Fered-Fenton enhanced boron-doped diamond electrochemical oxidation for wastewater treatment: Antibiotic degradation, kinetics, and environmental effects

Many conventional wastewater treatment plants exhibit insufficient removal of antibiotics. Thus, this study used electrochemical oxidation with boron-doped diamond electrodes and Fered-Fenton processes to design an integrated system for antibiotic degradation. Response surface methodology identified the optimal conditions for H 2 O 2 , FeSO 4 , FeCl 3 , Na 2 SO 4 , and pH as 0.704 mM, 2.598 mM, 0.781 mM, 98.772 mM, and 4.057, respectively. Unlike traditional advanced oxidation processes, the developed system saved energy by avoiding high chemical concentrations and light sources. The BDD electrodes enhanced electron transfer, had a high oxygen evolution potential, and facilitated in situ H 2 O 2 generation at the cathode, while its integration with Fered-Fenton processes maintained the Fe 2+ /Fe 3+ regeneration, thereby continually supplying reagents to the solution. These synergistic reactions resulted in substantial production of reactive oxygen species (ROS) such as OH, SO 4 – , and O 2 – , which ultimately formed 1 O 2 , responsible for the effective degradation of sulfamethoxazole and other antibiotics. We confirmed this persistence of ROS using scavenging experiments and electron spinning resonance. The treated water had minimal phytotoxicity on Solanum lycopersicum L. and Brassica oleracea var. capitata f. rubra microgreens at concentrations of ≤30 %, while higher levels modestly impeded root and shoot growth.
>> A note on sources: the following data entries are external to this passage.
theorem filter_next_withEnv (nu : NanRule) (n : F32) (v : FilterVoice) (e : Envelope) :
    FilterVoice.next nu n { v with env := e } = { v with
      ic1 := F32.sub nu (F32.mul nu Config.two (v.band nu n)) v.ic1
      ic2 := F32.sub nu (F32.mul nu Config.two (v.low nu n)) v.ic2
      env := e.next nu } := (rfl)

theorem osc_out_withEnv (cfg : Cfg) (nu : NanRule) (gain : F32) (v : OscVoice) (e : Envelope) :
    OscVoice.out cfg nu gain { v with env := e } = voiceOut nu (sineAt cfg nu v.phase) e.level gain := (rfl)

theorem band_withEnv (nu : NanRule) (n : F32) (v : FilterVoice) (e : Envelope) :
    FilterVoice.band nu n { v with env := e } = v.band nu n := (rfl)

theorem high_withEnv (nu : NanRule) (n : F32) (v : FilterVoice) (e : Envelope) :
    FilterVoice.high nu n { v with env := e } = v.high nu n := (rfl)

/-- The drum bus of a SAMPLE: each source times its voice's level after the triggers of ClockStep, before EnvStep. -/
theorem drumBus_clockStep (cfg : Cfg) (nu : NanRule) (s : State) : drumBus cfg nu (clockStep cfg nu s) =
    F32.add nu (F32.add nu (F32.add nu
      (voiceOut nu (sineAt cfg nu s.kick.phase) (s.kick.env.triggerIf (stepFires cfg nu .kick s)).level (cfg.voiceGain .kick))
      (voiceOut nu (s.snare.band nu (noiseValue nu s.lfsr)) (s.snare.env.triggerIf (stepFires cfg nu .snare s)).level
        (cfg.voiceGain .snare)))
      (voiceOut nu (s.hat.high nu (noiseValue nu s.lfsr)) (s.hat.env.triggerIf (stepFires cfg nu .hat s)).level
        (cfg.voiceGain .hat)))
      (voiceOut nu (sineAt cfg nu s.click.phase) (s.click.env.triggerIf (beatWraps cfg nu s)).level
        (cfg.voiceGain .click)) := by
  simp only [drumBus, clockStep_lfsr, clockStep_kick, clockStep_snare, clockStep_hat, clockStep_click, osc_out_withEnv,
    band_withEnv, high_withEnv]

/-- Settles O33: ClockStep's triggers, then each voice's step and the bus. -/
theorem sampleVoices : Obligations.SampleVoices := by
  intro x s
  refine ⟨_, exec_sample x s, ?_⟩
  intro nu beatIv subIv fires started eKick eSnare eHat eClick n turn wave band low high filtered out
  have triggered (b : Bool) (e : Envelope) : e.triggerIf b = started b e := by cases b <;> rfl
  have kick : s.kick.env.triggerIf (stepFires Config.cfg nu .kick s) = eKick := triggered _ _
  have snare : s.snare.env.triggerIf (stepFires Config.cfg nu .snare s) = eSnare := triggered _ _
  have hat : s.hat.env.triggerIf (stepFires Config.cfg nu .hat s) = eHat := triggered _ _
  have click : s.click.env.triggerIf (beatWraps Config.cfg nu s) = eClick := triggered _ _
  refine ⟨sampleStep_lfsr .., ?_, ?_, ?_, ?_, ?_⟩
  · rw [sampleStep_kick, clockStep_kick, osc_next_withEnv, kick]; rfl
  · rw [sampleStep_snare, clockStep_snare, filter_next_withEnv, snare]; rfl
  · rw [sampleStep_hat, clockStep_hat, filter_next_withEnv, hat]; rfl
  · rw [sampleStep_click, clockStep_click, osc_next_withEnv, click]; rfl
  · rw [sampleStep_lastDrumBus, drumBus_clockStep, kick, snare, hat, click]; rfl

/-- A sequencer that is not PLAYING fires no step (R602). -/
theorem seqFires_of_not_playing {cfg : Cfg} {nu : NanRule} {s : State} (h : s.seqState ≠ .playing) :
    seqFires cfg nu s = false :=
  Bool.eq_false_iff.2 fun hf => h ((seqFires_iff ..).1 hf).2

/-- Settles O46: with no step fired, no trigger precedes EnvStep. -/
theorem stoppedSequencerFiresNothing : Obligations.StoppedSequencerFiresNothing := by
  intro x s h
  have noFire := seqFires_of_not_playing (cfg := Config.cfg) (nu := sampleNan Config.cfg s) h
  have noTrigger (v : PatVoice) : stepFires Config.cfg (sampleNan Config.cfg s) v s = false := by simp [stepFires, noFire]
  refine ⟨_, exec_sample x s, ?_, ?_, ?_, ?_, ?_⟩
  · rw [sampleStep_seqState, clockStep_seqState, patternEnds, noFire]; rfl
  · rw [sampleStep_stepIdx, clockStep_stepIdx, patternEnds, noFire]; rfl
  · rw [sampleStep_kick, clockStep_kick, noTrigger]; rfl
  · rw [sampleStep_snare, clockStep_snare, noTrigger]; rfl
  · rw [sampleStep_hat, clockStep_hat, noTrigger]; rfl

/-! Runs of SAMPLEs, and what a SAMPLE does not depend on. -/

/-- The state after the SAMPLEs of a list of inputs. -/
def samples (cfg : Cfg) (xs : List F32) (s : State) : State := xs.foldl (fun u x => sampleStep cfg x u) s

theorem samples_writeIndex {cfg : Cfg} (xs : List F32) {s : State} (hw : s.writeIndex < cfg.cap) :
    (samples cfg xs s).writeIndex = (s.writeIndex + xs.length) % cfg.cap := by
  induction xs generalizing s with
  | nil => exact (Nat.mod_eq_of_lt hw).symm
  | cons x xs ih =>
    have hnext : (sampleStep cfg x s).writeIndex < cfg.cap := by
      rw [sampleStep_writeIndex]
      exact Nat.mod_lt _ (by omega)
    rw [samples, List.foldl_cons, ← samples, ih hnext, sampleStep_writeIndex, Nat.mod_add_mod, List.length_cons]
    congr 1
    omega

/-- A cell that the run does not pass is unchanged. -/
theorem samples_cell_other {cfg : Cfg} (xs : List F32) {s : State} {n : Nat} (hw : s.writeIndex < cfg.cap)
    (hn : n < cfg.cap) (h : ∀ k, k < xs.length → n ≠ (s.writeIndex + k) % cfg.cap) :
    (samples cfg xs s).cell cfg n = s.cell cfg n := by
  induction xs generalizing s with
  | nil => rfl
  | cons x xs ih =>
    have first : n ≠ s.writeIndex := by
      have := h 0 (by simp)
      rwa [Nat.add_zero, Nat.mod_eq_of_lt hw] at this
    have rest : ∀ k, k < xs.length → n ≠ ((sampleStep cfg x s).writeIndex + k) % cfg.cap := fun k hk => by
      rw [sampleStep_writeIndex, Nat.mod_add_mod, Nat.add_assoc, Nat.add_comm 1 k]
      exact h (k + 1) (by simpa using hk)
    rw [samples, List.foldl_cons, ← samples, ih (by rw [sampleStep_writeIndex]; exact Nat.mod_lt _ (by omega)) rest]
    exact sampleStep_cell_other x hw hn first

/-- Settles O36, by induction on the list of inputs. -/
theorem samplesWriteConsecutiveCells : Obligations.SamplesWriteConsecutiveCells := by
  intro xs s hw t
  have run : t = samples Config.cfg xs s := rfl
  rw [run]
  exact ⟨samples_writeIndex xs hw, fun n hn h => samples_cell_other xs hw hn h⟩

/-- The state with other contents of VOLUME, the port and the response. -/
def withPorts (volume : F32) (inbox : List Command) (rsp : Word) (s : State) : State := { s with volume, inbox, rsp }

/-- No stage of a SAMPLE reads the port or the response, and only the output sample reads VOLUME (R806). -/
theorem sampleStep_withPorts (cfg : Cfg) (x volume : F32) (inbox : List Command) (rsp : Word) (s : State) :
    sampleStep cfg x (withPorts volume inbox rsp s) =
      withPorts volume inbox (outputSample cfg (sampleNan cfg s) volume (sampleStep cfg x s).lastPre)
        (sampleStep cfg x s) := (rfl)

/-- Settles O35: the two runs differ in VOLUME and the response alone. -/
theorem outputDoesNotReachTheNextState : Obligations.OutputDoesNotReachTheNextState := by
  intro x v r s t t' ht ht'
  cases (exec_sample x s).symm.trans ht
  cases (exec_sample x (withPorts v s.inbox r s)).symm.trans ht'
  rw [sampleStep_withPorts]
  refine ⟨?_, rfl⟩
  rw [withPorts, sampleStep_inbox]

end Sys2Proof.Laws

/-! The commands one by one (spec 43_clock_sequencer.md R605, R620, R621; 44_host_commands.md R701 to R715; 41_delay_line.md
R410 to R414): what `exec` answers in each branch. -/

namespace Sys2Proof.Laws

open Sys2Proof.Machine Sys2Proof.Safety

/-! Each command with more than one outcome, by the condition that decides. -/

theorem exec_button_of_ok {b : BitVec 8} (hb : b.toNat ≤ 2) (lvl : Bool) (s : State) :
    exec (.button b lvl) s = .next (respond 0#32 (buttonLevel b.toNat lvl s)) := by
  simp only [exec, execButton, Operand.buttonOk, hb, decide_true, if_true]

theorem exec_button_of_not_ok {b : BitVec 8} (hb : 2 < b.toNat) (lvl : Bool) (s : State) :
    exec (.button b lvl) s = .next (argRangeError (.button b lvl) s) := by
  simp only [exec, execButton, Operand.buttonOk, decide_eq_false (Nat.not_le.2 hb), Bool.false_eq_true, if_false]

theorem exec_trigger_of_none {n : BitVec 8} (hn : voiceOf n = none) (s : State) :
    exec (.trigger n) s = .next (argRangeError (.trigger n) s) := by
  simp only [exec, execTrigger, hn]

theorem exec_setDrumset_of_ge {j : BitVec 8} (hj : 6 ≤ j.toNat) (s : State) :
    exec (.setDrumset j) s = .next (argRangeError (.setDrumset j) s) := by
  simp only [exec, execSetDrumset, dif_neg (Nat.not_lt.2 hj)]

theorem exec_readParam_of_some {n : BitVec 8} {s : State} {v : Word} (hv : readReg s n = some v) :
    exec (.readParam n) s = .next (respond v s) := by
  simp only [exec, execReadParam, hv]

theorem exec_readParam_of_none {n : BitVec 8} {s : State} (hn : readReg s n = none) :
    exec (.readParam n) s = .next (argRangeError (.readParam n) s) := by
  simp only [exec, execReadParam, hn]

theorem encStep_of_manual {s : State} (h : s.seqState = .manual) (cfg : Cfg) (inc : Int) :
    encStep cfg inc s = selectDrumSet cfg (encDrumset s.drumset inc) s := by
  simp only [encStep, h]

theorem encStep_of_not_manual {s : State} (h : s.seqState ≠ .manual) (cfg : Cfg) (inc : Int) :
    encStep cfg inc s = { s with
      mix := F32.clamp (F32.add (setupNan cfg) s.mix (F32.mul (setupNan cfg) (F32.ofInt inc) cfg.mixStep))
        Config.zero Config.one } := by
  rcases encStep_cases cfg inc s with ⟨hm, -⟩ | ⟨-, he⟩
  · exact absurd hm h
  · exact he

/-! The port plays no part in a command's execution. -/

/-- The state with other commands presented. -/
def withInbox (q : List Command) (s : State) : State := { s with inbox := q }

theorem trigger_withInbox (v : Voice) (q : List Command) (s : State) :
    trigger v (withInbox q s) = withInbox q (trigger v s) := by cases v <;> rfl

theorem risingEdge_withInbox (b : Nat) (q : List Command) (s : State) :
    risingEdge b (withInbox q s) = withInbox q (risingEdge b s) := by
  rcases b with _ | _ | _ | b <;> rcases hs : s.seqState <;> simp [risingEdge, withInbox, hs, trigger]

theorem buttonLevel_withInbox (b : Nat) (lvl : Bool) (q : List Command) (s : State) :
    buttonLevel b lvl (withInbox q s) = withInbox q (buttonLevel b lvl s) := by
  rcases buttonLevel_cases b lvl s with ⟨hp, hl, h⟩ | ⟨hp, h⟩ <;> rw [h]
  · rw [← risingEdge_withInbox, buttonLevel]
    exact if_pos (by simp [withInbox, hp, hl])
  · rw [buttonLevel]
    exact if_neg (by rcases hp with hp | hp <;> simp [withInbox, hp])

theorem encStep_withInbox (cfg : Cfg) (inc : Int) (q : List Command) (s : State) :
    encStep cfg inc (withInbox q s) = withInbox q (encStep cfg inc s) := by
  by_cases h : s.seqState = .manual
  · rw [encStep_of_manual h, encStep_of_manual (s := withInbox q s) h]; rfl
  · rw [encStep_of_not_manual h, encStep_of_not_manual (s := withInbox q s) h]; rfl

/-- A command has the same effect whatever else is presented. -/
theorem exec_withInbox {i : Instr} {s t : State} (h : exec i s = .next t) (q : List Command) :
    exec i (withInbox q s) = .next (withInbox q t) := by
  cases i with
  | encInc n =>
    cases h
    exact congrArg (fun u => Host.Outcome.next (respond 0#32 u)) (encStep_withInbox Config.cfg _ q s)
  | button b lvl =>
    rcases exec_button_cases h with ⟨hb, rfl⟩ | ⟨hb, rfl⟩
    · rw [exec_button_of_ok hb, buttonLevel_withInbox]; rfl
    · exact exec_button_of_not_ok hb lvl _
  | trigger n =>
    rcases exec_trigger_cases h with ⟨v, hv, rfl⟩ | ⟨hv, rfl⟩
    · rw [exec_trigger_of_voice hv, trigger_withInbox]; rfl
    · exact exec_trigger_of_none hv _
  | setDrumset j =>
    rcases exec_setDrumset_cases h with ⟨hj, rfl⟩ | ⟨hj, rfl⟩
    · exact exec_setDrumset_of_lt hj _
    · exact exec_setDrumset_of_ge hj _
  | readParam n =>
    rcases exec_readParam_cases h with ⟨v, hv, rfl⟩ | ⟨hv, rfl⟩
    · exact exec_readParam_of_some hv
    · exact exec_readParam_of_none hv
  | _ => cases h; rfl

/-- Settles O10: the step takes the oldest command from either port, and executes it alike. -/
theorem laterCommandsDoNotAffectAStep : Obligations.LaterCommandsDoNotAffectAStep := by
  intro s t c r₁ r₂ hin hst
  have hin₂ : (withInbox (c :: r₂) s).inbox = c :: r₂ := rfl
  cases hd : decode c.cmd c.data with
  | error e =>
    cases (step_of_decode_error hin hd).symm.trans hst
    exact step_of_decode_error hin₂ hd
  | ok i => exact (step_of_decode_ok hin₂ hd).trans (exec_withInbox ((step_of_decode_ok hin hd).symm.trans hst) r₂)

/-! Setters and knobs. -/

/-- Settles O49. -/
theorem delaySettersClampAndStore : Obligations.DelaySettersClampAndStore := fun _ _ => ⟨rfl, rfl, rfl, rfl, rfl⟩

/-- Settles O50. -/
theorem knobsClampAndMap : Obligations.KnobsClampAndMap := fun _ _ => ⟨rfl, rfl, rfl, rfl⟩

/-- Settles O57. -/
theorem resetIsPowerOn : Obligations.ResetIsPowerOn := fun _ => rfl

/-! The register space has no register at the numbers that R118 reserves. -/

theorem readControlReg_eq_none (s : State) {k : Nat} (h : 0xE ≤ k) (hk : k < 16) : s.readControlReg k = none := by
  interval_cases k <;> rfl

theorem readDelayReg_eq_none (s : State) {k : Nat} (h : 0x5 ≤ k) (hk : k < 16) : s.readDelayReg k = none := by
  interval_cases k <;> rfl

theorem oscVoice_readReg_eq_none (v : OscVoice) {k : Nat} (h : 0xD ≤ k) (hk : k < 16) : v.readReg k = none := by
  interval_cases k <;> rfl

theorem filterVoice_readReg_eq_none (v : FilterVoice) {k : Nat} (h : 0xD ≤ k) (hk : k < 16) : v.readReg k = none := by
  interval_cases k <;> rfl

theorem readSeqReg_eq_none (s : State) {k : Nat} (h : 0xA ≤ k) (hk : k < 16) : s.readSeqReg k = none := by
  interval_cases k <;> rfl

theorem readReg_eq_none (s : State) {n : BitVec 8} (h : Operand.regOk n = false) : readReg s n = none := by
  have hn : Operand.regReserved n = true := by simpa [Operand.regOk] using h
  rw [regReserved_iff] at hn
  have hblock : n.toNat / 16 < 16 := by omega
  rw [readReg]
  interval_cases hb : n.toNat / 16
  · exact readControlReg_eq_none s (by omega) (by omega)
  · exact readDelayReg_eq_none s (by omega) (by omega)
  · exact oscVoice_readReg_eq_none s.kick (by omega) (by omega)
  · exact filterVoice_readReg_eq_none s.snare (by omega) (by omega)
  · exact filterVoice_readReg_eq_none s.hat (by omega) (by omega)
  · exact oscVoice_readReg_eq_none s.click (by omega) (by omega)
  · exact readSeqReg_eq_none s (by omega) (by omega)
  all_goals rfl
Cytotoxicity tests on REM134 and ELT3 showed that sulfamethoxazole-contaminated water significantly induced cell death, whereas the treated water affected cells only at concentrations of >30 %. This integrated strategy eliminated antibiotics, reduced environmental concerns, and showed potential for enhanced wastewater treatment. • Fered-Fenton greatly enhances the efficiency of BDD electrochemical oxidation. • RSM optimized the EBFF system using five key independent variables. • In the EBFF, Fe 3+ auto-conversion to Fe 2+ with H 2 O 2 is key to boosting ROS generation. • 1 O 2 , the final ROS attacking SMX, is crucial to the EBFF system's efficiency. • Treated water <30 % is safe for ELT3, REM134 cells, tomatoes and microgreens.